Source records:
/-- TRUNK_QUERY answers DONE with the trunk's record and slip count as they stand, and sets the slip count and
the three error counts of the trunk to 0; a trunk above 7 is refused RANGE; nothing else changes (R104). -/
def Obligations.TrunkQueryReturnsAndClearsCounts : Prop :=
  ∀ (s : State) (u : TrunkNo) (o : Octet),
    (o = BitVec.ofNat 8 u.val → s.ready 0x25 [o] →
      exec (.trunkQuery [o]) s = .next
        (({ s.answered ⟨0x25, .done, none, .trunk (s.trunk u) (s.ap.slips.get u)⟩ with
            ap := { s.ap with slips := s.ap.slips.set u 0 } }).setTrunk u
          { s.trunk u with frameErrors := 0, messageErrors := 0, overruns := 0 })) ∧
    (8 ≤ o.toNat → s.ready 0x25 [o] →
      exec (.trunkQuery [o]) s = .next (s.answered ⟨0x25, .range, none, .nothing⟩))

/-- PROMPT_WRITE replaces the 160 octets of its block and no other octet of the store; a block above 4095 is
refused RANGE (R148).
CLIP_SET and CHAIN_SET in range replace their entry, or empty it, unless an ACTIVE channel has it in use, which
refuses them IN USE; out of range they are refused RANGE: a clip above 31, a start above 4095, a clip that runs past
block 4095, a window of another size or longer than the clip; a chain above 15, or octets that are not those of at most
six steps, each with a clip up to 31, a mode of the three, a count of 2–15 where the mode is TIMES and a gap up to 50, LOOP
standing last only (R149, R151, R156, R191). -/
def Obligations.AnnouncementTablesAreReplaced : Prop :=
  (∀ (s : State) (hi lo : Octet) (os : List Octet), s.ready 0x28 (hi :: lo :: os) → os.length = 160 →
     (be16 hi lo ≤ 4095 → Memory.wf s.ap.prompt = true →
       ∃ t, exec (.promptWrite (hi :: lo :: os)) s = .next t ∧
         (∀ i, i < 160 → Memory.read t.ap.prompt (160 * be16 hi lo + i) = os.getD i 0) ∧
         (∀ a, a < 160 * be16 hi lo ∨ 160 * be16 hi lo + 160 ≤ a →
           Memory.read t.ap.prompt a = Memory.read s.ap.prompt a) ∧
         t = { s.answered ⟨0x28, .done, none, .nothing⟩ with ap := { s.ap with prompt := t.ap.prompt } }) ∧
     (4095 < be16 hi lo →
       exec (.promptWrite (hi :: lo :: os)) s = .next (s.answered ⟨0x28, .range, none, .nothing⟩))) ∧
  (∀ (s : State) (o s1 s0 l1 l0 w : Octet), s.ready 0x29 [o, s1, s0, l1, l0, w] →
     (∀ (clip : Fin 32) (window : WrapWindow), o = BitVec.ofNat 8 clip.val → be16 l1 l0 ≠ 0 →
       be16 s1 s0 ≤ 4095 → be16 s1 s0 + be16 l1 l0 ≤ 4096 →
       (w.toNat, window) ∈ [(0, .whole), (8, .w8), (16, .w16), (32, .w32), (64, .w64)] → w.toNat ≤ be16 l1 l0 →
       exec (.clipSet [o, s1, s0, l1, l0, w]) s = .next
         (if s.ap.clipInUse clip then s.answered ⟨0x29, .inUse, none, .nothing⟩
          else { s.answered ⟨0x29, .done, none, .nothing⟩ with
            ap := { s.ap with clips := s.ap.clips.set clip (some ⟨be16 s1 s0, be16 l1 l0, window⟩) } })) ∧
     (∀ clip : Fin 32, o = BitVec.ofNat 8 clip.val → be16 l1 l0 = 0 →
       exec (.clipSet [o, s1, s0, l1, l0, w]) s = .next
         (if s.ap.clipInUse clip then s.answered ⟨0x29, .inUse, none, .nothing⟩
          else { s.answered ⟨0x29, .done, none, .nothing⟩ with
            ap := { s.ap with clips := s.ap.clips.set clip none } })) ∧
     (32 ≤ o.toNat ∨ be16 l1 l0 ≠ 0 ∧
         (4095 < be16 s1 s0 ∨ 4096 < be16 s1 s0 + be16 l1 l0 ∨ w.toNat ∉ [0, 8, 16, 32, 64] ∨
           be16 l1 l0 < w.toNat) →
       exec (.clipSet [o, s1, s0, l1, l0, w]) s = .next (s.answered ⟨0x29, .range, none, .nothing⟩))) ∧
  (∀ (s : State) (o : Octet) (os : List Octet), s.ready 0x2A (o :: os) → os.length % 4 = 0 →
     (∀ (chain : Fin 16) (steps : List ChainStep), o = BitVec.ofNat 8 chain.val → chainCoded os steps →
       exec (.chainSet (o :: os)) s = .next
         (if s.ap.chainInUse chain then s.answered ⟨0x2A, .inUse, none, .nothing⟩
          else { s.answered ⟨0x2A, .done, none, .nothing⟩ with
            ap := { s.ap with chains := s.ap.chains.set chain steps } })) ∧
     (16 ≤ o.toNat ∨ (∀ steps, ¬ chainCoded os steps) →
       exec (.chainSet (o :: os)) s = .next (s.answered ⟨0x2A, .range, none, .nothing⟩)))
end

--

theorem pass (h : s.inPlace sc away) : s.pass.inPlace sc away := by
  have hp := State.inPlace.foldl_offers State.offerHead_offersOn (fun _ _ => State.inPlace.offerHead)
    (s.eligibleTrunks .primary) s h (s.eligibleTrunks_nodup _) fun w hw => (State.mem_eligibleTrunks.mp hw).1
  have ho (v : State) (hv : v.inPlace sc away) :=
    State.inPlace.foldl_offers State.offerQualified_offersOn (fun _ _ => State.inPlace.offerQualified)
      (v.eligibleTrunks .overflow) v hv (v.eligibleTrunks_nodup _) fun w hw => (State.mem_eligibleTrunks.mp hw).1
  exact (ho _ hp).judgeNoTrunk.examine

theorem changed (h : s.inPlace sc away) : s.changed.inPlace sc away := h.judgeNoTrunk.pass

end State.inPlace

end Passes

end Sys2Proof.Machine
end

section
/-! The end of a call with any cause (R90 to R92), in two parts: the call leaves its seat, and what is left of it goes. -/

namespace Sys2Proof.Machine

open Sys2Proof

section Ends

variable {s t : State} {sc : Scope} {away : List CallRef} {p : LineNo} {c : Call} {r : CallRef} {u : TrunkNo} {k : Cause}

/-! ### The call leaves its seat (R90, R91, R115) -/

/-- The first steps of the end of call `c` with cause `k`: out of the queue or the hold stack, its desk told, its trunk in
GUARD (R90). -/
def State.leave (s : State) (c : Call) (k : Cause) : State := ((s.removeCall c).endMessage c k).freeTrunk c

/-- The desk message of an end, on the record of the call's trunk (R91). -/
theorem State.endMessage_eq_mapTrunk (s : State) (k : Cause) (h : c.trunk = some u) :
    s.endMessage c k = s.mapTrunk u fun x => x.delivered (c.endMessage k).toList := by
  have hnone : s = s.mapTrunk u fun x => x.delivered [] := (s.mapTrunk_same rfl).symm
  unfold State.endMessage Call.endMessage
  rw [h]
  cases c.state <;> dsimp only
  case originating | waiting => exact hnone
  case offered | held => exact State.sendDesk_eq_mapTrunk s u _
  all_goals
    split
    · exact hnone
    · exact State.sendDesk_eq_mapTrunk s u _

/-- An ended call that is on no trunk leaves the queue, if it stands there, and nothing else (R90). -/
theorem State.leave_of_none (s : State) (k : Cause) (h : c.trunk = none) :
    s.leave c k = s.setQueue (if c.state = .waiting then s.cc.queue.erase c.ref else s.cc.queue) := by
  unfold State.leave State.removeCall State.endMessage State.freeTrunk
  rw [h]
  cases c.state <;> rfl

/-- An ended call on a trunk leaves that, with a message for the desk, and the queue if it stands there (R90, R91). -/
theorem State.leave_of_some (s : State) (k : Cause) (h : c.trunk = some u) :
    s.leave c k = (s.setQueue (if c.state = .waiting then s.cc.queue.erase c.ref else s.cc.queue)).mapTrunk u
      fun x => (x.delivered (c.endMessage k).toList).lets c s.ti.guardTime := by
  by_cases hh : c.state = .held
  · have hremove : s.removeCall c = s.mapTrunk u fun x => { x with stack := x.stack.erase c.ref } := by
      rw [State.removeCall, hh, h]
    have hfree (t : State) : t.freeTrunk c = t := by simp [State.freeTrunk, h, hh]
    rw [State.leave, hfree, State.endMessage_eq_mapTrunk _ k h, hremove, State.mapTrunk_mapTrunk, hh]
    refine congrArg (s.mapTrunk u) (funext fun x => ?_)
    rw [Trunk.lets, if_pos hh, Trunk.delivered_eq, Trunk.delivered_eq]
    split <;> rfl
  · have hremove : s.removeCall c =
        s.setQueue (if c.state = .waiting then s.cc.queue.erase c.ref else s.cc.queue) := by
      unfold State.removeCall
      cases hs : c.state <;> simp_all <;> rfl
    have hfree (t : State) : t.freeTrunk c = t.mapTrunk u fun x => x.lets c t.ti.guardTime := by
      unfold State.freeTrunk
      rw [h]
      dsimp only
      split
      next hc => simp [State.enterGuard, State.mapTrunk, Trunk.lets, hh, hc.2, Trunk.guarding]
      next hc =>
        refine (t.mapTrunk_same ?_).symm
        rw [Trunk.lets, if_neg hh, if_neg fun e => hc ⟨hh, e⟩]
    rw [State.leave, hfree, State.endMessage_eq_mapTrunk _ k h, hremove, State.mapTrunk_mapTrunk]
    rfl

**TASK REQUIREMENTS:** Give the number of lines in the records where the word "leaves" shows up. Nothing else belongs in the reply.

**RESULT:** 4